### TASK BRIEF
For the entries that follow, restate word for word the line containing "theorem srcRead_cases (src", the line containing "((a = none ∧ src.pos", and every line that lies between them.

Segment Start: DATA TO EXAMINE

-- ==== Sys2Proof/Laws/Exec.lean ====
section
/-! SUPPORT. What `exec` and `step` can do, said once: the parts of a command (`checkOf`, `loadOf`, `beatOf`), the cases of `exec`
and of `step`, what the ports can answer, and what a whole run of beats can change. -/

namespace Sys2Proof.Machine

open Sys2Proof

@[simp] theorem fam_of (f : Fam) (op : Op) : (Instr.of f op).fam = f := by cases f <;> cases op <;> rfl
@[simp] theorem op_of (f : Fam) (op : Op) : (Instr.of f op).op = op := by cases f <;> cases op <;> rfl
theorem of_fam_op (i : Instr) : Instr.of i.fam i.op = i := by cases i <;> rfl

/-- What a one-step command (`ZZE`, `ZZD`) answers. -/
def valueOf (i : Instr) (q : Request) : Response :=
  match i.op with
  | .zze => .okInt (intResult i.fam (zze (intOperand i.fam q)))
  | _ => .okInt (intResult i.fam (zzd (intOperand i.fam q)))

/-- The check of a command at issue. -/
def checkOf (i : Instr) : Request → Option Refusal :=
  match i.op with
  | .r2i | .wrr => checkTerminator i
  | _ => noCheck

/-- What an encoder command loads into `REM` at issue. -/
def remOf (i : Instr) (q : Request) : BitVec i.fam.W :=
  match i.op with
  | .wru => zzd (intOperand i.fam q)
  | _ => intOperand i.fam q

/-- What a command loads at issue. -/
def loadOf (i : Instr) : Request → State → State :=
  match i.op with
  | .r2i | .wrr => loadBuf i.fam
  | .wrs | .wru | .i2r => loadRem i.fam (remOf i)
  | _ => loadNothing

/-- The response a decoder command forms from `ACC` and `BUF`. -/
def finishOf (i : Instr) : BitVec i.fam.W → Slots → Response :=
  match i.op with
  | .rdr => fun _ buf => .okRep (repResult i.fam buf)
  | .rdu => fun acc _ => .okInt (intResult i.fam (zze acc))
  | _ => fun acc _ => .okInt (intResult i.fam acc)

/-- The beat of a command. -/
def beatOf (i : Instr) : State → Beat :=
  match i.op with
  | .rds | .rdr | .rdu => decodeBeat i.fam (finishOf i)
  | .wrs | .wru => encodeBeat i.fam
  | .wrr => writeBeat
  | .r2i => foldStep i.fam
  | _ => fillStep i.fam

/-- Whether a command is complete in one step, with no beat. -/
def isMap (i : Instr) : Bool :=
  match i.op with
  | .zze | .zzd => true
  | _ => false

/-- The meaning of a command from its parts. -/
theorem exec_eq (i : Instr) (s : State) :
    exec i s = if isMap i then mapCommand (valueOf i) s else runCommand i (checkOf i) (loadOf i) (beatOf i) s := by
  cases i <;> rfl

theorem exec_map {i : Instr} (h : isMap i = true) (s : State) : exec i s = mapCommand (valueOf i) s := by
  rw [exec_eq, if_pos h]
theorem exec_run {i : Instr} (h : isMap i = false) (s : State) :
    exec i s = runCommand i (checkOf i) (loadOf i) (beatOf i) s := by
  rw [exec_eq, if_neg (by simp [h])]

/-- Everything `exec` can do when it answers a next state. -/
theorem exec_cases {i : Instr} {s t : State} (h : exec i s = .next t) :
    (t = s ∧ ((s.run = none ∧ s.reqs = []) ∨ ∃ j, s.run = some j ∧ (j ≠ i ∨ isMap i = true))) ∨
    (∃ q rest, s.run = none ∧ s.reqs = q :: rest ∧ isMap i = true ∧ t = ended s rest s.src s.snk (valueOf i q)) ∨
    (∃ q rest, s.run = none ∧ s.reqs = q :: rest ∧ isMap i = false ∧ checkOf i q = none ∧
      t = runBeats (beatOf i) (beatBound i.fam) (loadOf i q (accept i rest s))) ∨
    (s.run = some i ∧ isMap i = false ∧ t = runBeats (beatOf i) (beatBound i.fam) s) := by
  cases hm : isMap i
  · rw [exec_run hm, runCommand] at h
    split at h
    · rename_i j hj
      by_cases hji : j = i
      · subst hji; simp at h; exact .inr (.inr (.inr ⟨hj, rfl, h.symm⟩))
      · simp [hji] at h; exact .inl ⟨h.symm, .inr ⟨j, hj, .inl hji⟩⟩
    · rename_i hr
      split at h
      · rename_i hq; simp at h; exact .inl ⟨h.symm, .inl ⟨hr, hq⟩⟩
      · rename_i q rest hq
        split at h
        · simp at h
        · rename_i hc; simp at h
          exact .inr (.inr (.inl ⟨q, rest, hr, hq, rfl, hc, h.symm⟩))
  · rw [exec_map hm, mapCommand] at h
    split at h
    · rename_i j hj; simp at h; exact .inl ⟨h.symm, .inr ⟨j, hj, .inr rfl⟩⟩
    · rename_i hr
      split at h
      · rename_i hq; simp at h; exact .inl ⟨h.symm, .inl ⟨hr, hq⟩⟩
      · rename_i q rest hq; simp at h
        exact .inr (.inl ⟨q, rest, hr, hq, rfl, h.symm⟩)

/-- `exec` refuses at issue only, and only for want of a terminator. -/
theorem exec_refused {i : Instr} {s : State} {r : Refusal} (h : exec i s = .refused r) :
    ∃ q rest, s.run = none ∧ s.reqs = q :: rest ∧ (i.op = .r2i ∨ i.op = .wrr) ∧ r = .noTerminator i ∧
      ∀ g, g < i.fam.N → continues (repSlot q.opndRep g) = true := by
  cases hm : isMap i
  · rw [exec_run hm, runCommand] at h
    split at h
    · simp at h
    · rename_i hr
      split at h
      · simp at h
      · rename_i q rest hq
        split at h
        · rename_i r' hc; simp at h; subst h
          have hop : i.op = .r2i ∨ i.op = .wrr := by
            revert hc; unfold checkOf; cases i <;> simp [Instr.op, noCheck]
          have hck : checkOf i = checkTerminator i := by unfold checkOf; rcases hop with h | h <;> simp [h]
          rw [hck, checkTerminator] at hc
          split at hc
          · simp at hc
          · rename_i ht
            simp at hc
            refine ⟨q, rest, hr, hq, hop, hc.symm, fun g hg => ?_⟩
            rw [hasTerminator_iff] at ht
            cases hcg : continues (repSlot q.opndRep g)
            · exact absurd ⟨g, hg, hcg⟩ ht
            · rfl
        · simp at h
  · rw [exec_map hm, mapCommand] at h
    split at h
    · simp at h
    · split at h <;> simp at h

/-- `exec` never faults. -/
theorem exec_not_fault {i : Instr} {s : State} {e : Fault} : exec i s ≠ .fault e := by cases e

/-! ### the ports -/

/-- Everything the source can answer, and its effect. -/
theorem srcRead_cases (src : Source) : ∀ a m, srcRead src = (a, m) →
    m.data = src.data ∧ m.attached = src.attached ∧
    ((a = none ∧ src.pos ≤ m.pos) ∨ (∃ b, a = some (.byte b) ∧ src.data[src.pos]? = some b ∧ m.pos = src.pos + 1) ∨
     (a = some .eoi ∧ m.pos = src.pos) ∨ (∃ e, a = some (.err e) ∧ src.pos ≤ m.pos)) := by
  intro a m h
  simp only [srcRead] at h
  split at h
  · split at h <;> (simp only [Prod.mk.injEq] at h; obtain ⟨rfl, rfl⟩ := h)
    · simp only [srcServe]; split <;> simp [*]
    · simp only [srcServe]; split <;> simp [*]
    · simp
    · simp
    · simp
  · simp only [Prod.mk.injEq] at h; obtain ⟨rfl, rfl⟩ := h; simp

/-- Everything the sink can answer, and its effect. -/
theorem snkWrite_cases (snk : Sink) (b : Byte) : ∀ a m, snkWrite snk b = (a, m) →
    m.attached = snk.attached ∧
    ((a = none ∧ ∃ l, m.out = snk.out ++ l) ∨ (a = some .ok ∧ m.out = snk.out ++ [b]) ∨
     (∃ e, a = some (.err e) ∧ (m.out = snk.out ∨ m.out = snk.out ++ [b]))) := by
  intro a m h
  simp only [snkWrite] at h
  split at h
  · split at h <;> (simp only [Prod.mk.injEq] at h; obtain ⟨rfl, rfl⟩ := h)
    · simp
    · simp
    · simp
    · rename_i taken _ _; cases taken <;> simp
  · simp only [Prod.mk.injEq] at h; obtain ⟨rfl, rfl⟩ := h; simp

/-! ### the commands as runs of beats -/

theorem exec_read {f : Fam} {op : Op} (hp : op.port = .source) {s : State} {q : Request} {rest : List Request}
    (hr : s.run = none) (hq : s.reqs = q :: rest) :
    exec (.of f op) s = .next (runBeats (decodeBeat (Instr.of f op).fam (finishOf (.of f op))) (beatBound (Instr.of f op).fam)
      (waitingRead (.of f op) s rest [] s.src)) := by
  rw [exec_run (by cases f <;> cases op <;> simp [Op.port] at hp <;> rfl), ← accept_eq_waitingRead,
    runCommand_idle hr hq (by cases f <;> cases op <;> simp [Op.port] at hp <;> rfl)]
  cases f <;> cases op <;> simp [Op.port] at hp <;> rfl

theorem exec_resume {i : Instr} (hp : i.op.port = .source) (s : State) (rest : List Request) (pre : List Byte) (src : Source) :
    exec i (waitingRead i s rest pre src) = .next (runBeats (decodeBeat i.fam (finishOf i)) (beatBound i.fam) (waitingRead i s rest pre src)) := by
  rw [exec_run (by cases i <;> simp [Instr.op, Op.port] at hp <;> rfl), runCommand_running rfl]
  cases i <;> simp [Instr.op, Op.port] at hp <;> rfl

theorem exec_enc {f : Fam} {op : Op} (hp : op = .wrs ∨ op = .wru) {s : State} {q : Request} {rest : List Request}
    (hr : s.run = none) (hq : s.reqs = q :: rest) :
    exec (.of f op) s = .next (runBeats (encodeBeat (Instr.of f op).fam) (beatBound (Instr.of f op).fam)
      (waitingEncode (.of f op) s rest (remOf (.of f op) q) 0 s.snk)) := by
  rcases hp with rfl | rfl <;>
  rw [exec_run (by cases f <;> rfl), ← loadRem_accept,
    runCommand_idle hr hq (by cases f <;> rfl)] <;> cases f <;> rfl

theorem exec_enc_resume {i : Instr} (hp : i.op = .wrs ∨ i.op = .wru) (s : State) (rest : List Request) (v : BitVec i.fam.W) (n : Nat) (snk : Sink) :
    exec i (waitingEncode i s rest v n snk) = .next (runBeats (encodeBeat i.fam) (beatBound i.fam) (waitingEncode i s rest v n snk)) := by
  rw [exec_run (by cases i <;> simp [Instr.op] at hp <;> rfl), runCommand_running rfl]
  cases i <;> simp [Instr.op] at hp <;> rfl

Segment End: DATA TO EXAMINE
Segment Start: DATA TO EXAMINE

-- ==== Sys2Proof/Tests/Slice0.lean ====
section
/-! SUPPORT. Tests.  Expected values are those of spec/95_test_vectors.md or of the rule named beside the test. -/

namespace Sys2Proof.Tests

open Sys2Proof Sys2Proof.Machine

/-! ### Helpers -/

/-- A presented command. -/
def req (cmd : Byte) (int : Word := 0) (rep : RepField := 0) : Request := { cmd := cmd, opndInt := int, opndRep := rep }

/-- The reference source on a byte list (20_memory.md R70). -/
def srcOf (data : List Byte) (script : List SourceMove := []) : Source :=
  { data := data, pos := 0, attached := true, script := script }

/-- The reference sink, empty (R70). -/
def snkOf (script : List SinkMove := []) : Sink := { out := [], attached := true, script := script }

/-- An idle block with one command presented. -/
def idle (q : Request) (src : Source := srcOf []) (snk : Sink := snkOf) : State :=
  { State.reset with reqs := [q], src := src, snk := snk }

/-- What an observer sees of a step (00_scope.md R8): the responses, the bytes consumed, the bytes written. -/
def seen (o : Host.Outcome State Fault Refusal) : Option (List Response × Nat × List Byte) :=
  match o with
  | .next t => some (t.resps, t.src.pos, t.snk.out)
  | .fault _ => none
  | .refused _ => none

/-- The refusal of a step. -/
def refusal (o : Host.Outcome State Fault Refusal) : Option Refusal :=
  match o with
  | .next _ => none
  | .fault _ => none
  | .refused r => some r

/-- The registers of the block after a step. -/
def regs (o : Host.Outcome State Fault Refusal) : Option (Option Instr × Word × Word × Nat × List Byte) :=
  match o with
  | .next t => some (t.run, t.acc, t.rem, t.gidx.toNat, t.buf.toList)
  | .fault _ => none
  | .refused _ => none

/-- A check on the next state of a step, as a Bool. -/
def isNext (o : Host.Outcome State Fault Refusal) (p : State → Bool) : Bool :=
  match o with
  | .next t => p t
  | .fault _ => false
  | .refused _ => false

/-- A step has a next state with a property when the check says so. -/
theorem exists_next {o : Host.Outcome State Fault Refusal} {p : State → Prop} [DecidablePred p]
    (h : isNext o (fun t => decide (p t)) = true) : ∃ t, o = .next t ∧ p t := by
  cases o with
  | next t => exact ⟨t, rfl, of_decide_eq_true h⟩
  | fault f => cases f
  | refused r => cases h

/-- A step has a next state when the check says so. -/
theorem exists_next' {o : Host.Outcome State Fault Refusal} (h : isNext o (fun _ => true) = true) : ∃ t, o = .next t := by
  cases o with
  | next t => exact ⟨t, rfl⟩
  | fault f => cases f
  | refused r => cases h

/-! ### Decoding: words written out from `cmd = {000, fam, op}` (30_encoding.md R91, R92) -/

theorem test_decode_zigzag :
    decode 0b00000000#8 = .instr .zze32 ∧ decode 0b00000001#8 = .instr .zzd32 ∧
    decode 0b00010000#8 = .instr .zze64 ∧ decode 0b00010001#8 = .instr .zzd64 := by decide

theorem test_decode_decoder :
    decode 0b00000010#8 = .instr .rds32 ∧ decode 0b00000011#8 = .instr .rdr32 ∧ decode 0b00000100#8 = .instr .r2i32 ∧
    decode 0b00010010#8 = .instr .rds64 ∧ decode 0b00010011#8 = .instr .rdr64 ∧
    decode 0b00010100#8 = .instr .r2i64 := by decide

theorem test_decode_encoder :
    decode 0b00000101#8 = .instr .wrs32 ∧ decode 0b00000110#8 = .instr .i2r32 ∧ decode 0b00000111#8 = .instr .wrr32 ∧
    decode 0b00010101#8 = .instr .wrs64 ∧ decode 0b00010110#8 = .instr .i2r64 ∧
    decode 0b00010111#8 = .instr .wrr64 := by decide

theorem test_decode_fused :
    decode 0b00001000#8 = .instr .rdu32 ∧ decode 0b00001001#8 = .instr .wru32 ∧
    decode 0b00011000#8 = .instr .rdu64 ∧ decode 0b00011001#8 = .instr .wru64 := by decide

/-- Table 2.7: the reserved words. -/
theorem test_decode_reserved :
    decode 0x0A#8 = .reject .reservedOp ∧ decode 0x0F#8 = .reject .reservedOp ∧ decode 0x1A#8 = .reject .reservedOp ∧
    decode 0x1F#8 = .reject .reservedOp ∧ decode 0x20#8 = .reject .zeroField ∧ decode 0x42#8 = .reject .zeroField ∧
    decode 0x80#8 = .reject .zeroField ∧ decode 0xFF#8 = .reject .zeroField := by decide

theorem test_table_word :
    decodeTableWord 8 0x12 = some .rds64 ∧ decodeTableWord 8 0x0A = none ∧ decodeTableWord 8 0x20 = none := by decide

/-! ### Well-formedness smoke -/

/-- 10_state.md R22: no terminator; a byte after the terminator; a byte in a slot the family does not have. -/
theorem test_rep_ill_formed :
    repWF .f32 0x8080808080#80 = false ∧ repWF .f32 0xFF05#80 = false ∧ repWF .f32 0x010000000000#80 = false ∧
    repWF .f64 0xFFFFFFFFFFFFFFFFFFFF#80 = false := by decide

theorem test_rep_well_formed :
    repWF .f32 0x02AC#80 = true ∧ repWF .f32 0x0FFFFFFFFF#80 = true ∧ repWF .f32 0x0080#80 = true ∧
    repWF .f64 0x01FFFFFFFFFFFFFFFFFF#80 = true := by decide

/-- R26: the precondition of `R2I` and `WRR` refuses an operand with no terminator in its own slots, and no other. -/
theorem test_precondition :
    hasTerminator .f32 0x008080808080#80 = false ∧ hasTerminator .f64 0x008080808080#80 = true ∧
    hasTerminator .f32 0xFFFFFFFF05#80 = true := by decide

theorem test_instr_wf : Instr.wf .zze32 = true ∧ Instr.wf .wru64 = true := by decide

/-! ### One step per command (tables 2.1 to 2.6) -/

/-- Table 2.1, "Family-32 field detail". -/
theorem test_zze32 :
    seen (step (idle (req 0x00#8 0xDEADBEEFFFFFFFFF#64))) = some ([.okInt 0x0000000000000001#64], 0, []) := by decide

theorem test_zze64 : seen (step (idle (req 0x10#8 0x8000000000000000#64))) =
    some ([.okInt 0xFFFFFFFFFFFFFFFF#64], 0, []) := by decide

Segment End: DATA TO EXAMINE

### ANSWER TO THIS PROBLEM
theorem srcRead_cases (src : Source) : ∀ a m, srcRead src = (a, m) →
    m.data = src.data ∧ m.attached = src.attached ∧
    ((a = none ∧ src.pos ≤ m.pos) ∨ (∃ b, a = some (.byte b) ∧ src.data[src.pos]? = some b ∧ m.pos = src.pos + 1) ∨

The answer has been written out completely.